Colton Vasek

No. 92 – Texas Longhorns
- Position: EDGE
- Class: Redshirt Junior

Personal information
- Listed height: 6 ft 5 in (1.96 m)
- Listed weight: 260 lb (118 kg)

Career information
- High school: Westlake (Austin, Texas)
- College: Texas (2023–present);
- Stats at ESPN

= Colton Vasek =

American football player

Colton Vasek is an American college football defensive end for the Texas Longhorns.

==Early life==
Vasek grew up in Austin, Texas and attended Westlake High School. He had 71 tackles and 14 sacks as a senior. Vasek was rated a four-star recruit and initially committed to play college football at Oklahoma over offers from Oregon, Texas, and Texas Tech. He later flipped his commitment to Texas.

==College career==
In 2023, Vasek suffered a back injury before the start of his freshman season with the Texas Longhorns and redshirted that year. In 2024 as a redshirt freshman, Vasek played in 11 games and had seven tackles and two sacks.
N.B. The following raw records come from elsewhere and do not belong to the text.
-- ==== Sys2Proof/Decode.lean ====
section
/-! DEFINITION. The table's rows give no bits, so no word spells a command. -/

namespace Sys2Proof

/-- The command that a word of `nbits` bits spells: none, since no row of the opcode table gives bits (the commands are the steps
of the block, and what encodes a stream record, a kernel word or a descriptor is read in Machine/). -/
def decodeTableWord (_nbits _w : Nat) : Option Instr := none

end Sys2Proof
end

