-- ==== Sys2Proof/Machine/Codes.lean ====
section
/-! DEFINITION. Error and event codes (R12, R217, R243, R282 and the code tables of the other chapters). -/

namespace Sys2Proof.Machine.Code

/-- Success. -/
def ok : Nat := 0x0000
/-- Record names a core or function absent from the grade or partition (R217). -/
def noEngine : Nat := 0x0101
/-- Unknown opcode, reserved field non-zero, field out of range (R217). -/
def badCmd : Nat := 0x0102
/-- Product count over 2^24 (R217). -/
def kLimit : Nat := 0x0103
/-- Loop structure broken (R217). -/
def badLoop : Nat := 0x0104
/-- Fifth nested loop (R217). -/
def loopDepth : Nat := 0x0105
/-- Second parity error on one record (R217). -/
def parity : Nat := 0x0106
/-- Stream image header or directory invalid (R217). -/
def badImage : Nat := 0x0107
/-- Clip count over threshold, or cirrus repeats exhausted (R171). -/
def misfit : Nat := 0x0201
/-- Stale source after one re-issue (R243). -/
def stale : Nat := 0x0301
/-- Deadline missed under a valid forecast (R243). -/
def forecast : Nat := 0x0302
/-- DMA bus error (R243). -/
def busErr : Nat := 0x0303
/-- Record reached a channel with a latched bus error (R243). -/
def chanHalted : Nat := 0x0304
/-- Checksum compare failed (R243). -/
def crcMismatch : Nat := 0x0305
/-- The forecast breaks its layout (R243). -/
def fcastInvalid : Nat := 0x0306
/-- Token wait over `TOKEN_LIMIT` (R217). -/
def tokenTimeout : Nat := 0x0501
/-- Token counter over 65,535 (R217). -/
def tokenOverflow : Nat := 0x0502
/-- `BAR_SEQ` differs between arrivals (R217). -/
def barMismatch : Nat := 0x0503
/-- Another stream of the partition halted (R217). -/
def barAbort : Nat := 0x0504
/-- Barrier wait over `BAR_LIMIT` (R217). -/
def barTimeout : Nat := 0x0505
/-- An HBM code word is found uncorrectable (R282). -/
def memUncorr : Nat := 0x0601
/-- A row is marked for repair (R282). -/
def rowRepairPending : Nat := 0x0602
/-- A row repair has ended (R282). -/
def rowRepaired : Nat := 0x0603
/-- No spare row is left in the bank group (R282). -/
def rowUnrepairable : Nat := 0x0604
/-- A channel migration starts (R282). -/
def chEvacuating : Nat := 0x0605
/-- A channel has been retired (R282). -/
def chRetired : Nat := 0x0606
/-- A channel degrades with no reserve left (R282). -/
def noReserve : Nat := 0x0607
/-- A request watchdog expires (R282). -/
def reqWatchdog : Nat := 0x0608
/-- A Nimbus line is found uncorrectable (R282). -/
def nimUncorr : Nat := 0x0609

/-- A port goes `DOWN` (R327). -/
def portDown : Nat := 0x0701
/-- A port narrows (R327). -/
def laneRetired : Nat := 0x0702
/-- A condition of the TC0 bound fails (R327). -/
def tc0Bound : Nat := 0x0703
/-- A class and lane waits 10 ms for credit (R327). -/
def fabricStall : Nat := 0x0704
/-- A table write is refused (R327). -/
def routeTable : Nat := 0x0705
/-- A neighbour's serial changes on a port (R327). -/
def nbChange : Nat := 0x0706
/-- A neighbour shows this node's identifier (R327). -/
def nbConflict : Nat := 0x0707
/-- Fabric time loses lock (R327). -/
def ftimeLost : Nat := 0x0708
/-- A remote `SIGNAL` increment is discarded (R327). -/
def signalDropped : Nat := 0x0709

/-- A hop skips a rank (R362). -/
def chainSkip : Nat := 0x0801
/-- Own contribution left out (R362). -/
def contribLate : Nat := 0x0802
/-- The buddy publishes for the owner (R362). -/
def takeover : Nat := 0x0803
/-- Shards fetched (R362). -/
def epochResync : Nat := 0x0804
/-- Owner and buddy both lost before publishing (R362). -/
def shardLost : Nat := 0x0805
/-- Publication differs from the replica's result (R362). -/
def buddyMismatch : Nat := 0x0806
/-- Step barrier held beyond `COMMIT_LIMIT_MS` (R362). -/
def commitTimeout : Nat := 0x0807
/-- A `LEAVE` takes effect (R362). -/
def memberLeft : Nat := 0x0808
/-- A joining rank becomes active (R362). -/
def memberJoined : Nat := 0x0809
/-- Non-finite gradients replaced in a shard (R362). -/
def gradNonfinite : Nat := 0x080A
/-- A commit is rejected (R388). -/
def setup : Nat := 0x0401
/-- A submission entry is invalid (R388). -/
def badSub : Nat := 0x0402
/-- A host copy fails (R388). -/
def hostCopy : Nat := 0x0403
/-- A reset ends a running job (R388). -/
def jobAborted : Nat := 0x0404
/-- A ring stops on a host-memory error (R388). -/
def ringFault : Nat := 0x0405

/-- A bring-up fails (R414). -/
def bringupFail : Nat := 0x0901
/-- A core is retired, in test or in service (R414). -/
def coreRetired : Nat := 0x0902
/-- A spare has taken over a logical number (R414). -/
def spareSubst : Nat := 0x0903
/-- A partition becomes degraded, or ignores `START` or `JOIN` (R414). -/
def degraded : Nat := 0x0904
/-- The field-repair bank is full (R414). -/
def repairFull : Nat := 0x0905
/-- A stack fails training (R414). -/
def stackLost : Nat := 0x0906
/-- A Nimbus slab is retired (R414). -/
def slabRetired : Nat := 0x0907
/-- MMC firmware verification fails (R414). -/
def bootImage : Nat := 0x0908

/-- A die starts to throttle (R435). -/
def thermalThrottle : Nat := 0x0A01
/-- A recorded trip is reported (R435). -/
def thermalTrip : Nat := 0x0A02
/-- The power limiter acts (R435). -/
def powerLimit : Nat := 0x0A03
/-- The input leaves 48 to 54 V (R435). -/
def inputRange : Nat := 0x0A04
/-- EEPROM and straps disagree, or the straps change (R435). -/
def classMismatch : Nat := 0x0A05
/-- A droop stop (R435). -/
def droop : Nat := 0x0A06
/-- A recorded regulator fault is reported (R435). -/
def regFault : Nat := 0x0A07
/-- The root PLL lost lock (R435). -/
def clockLost : Nat := 0x0A08

/-- An image fails a check other than that of its security version (R456). -/
def fwAuth : Nat := 0x0B01
/-- An image's `SVN` is below the fused version (R456). -/
def fwRollback : Nat := 0x0B02
/-- The boot ROM started the old MMC slot (R456). -/
def fwFallback : Nat := 0x0B03
/-- A new identity epoch is in force (R456). -/
def identityEpoch : Nat := 0x0B04
/-- No identity epoch is left (R456). -/
def identityExhausted : Nat := 0x0B05

end Sys2Proof.Machine.Code
end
In 2025, Vasek played in 12 games and had three tackles. Before the start of the 2026 season, Vasek was moved from EDGE to SAM linebacker.

===College statistics===

| Year | Team | GP | Tackles |  |  |  |  | Interceptions |  |  |  | Fumbles |  |  |  |
| Solo | Ast | Cmb | TfL | Sck | Int | Yds | TD | PD | FR | Yds | TD | FF |
| 2023 | Texas | 0 | 0 | 0 | 0 | 0 | 0 | 0 | 0 | 0 | 0 | 0 | 0 | 0 | 0 |
| 2024 | Texas | 11 | 4 | 3 | 7 | 2.5 | 2.0 | 0 | 0 | 0 | 0 | 0 | 0 | 0 | 0 |
| 2025 | Texas | 12 | 2 | 1 | 3 | 0 | 0 | 0 | 0 | 0 | 0 | 0 | 0 | 0 | 0 |
| Career |  | 23 | 6 | 4 | 10 | 2.5 | 2.0 | 0 | 0 | 0 | 0 | 0 | 0 | 0 | 0 |

==Personal life==
Vasek's father, Brian, played college football at Texas from 1991 to 1995. His younger brother, Connor, currently plays defensive end at Westlake and is committed to play college football at Air Force.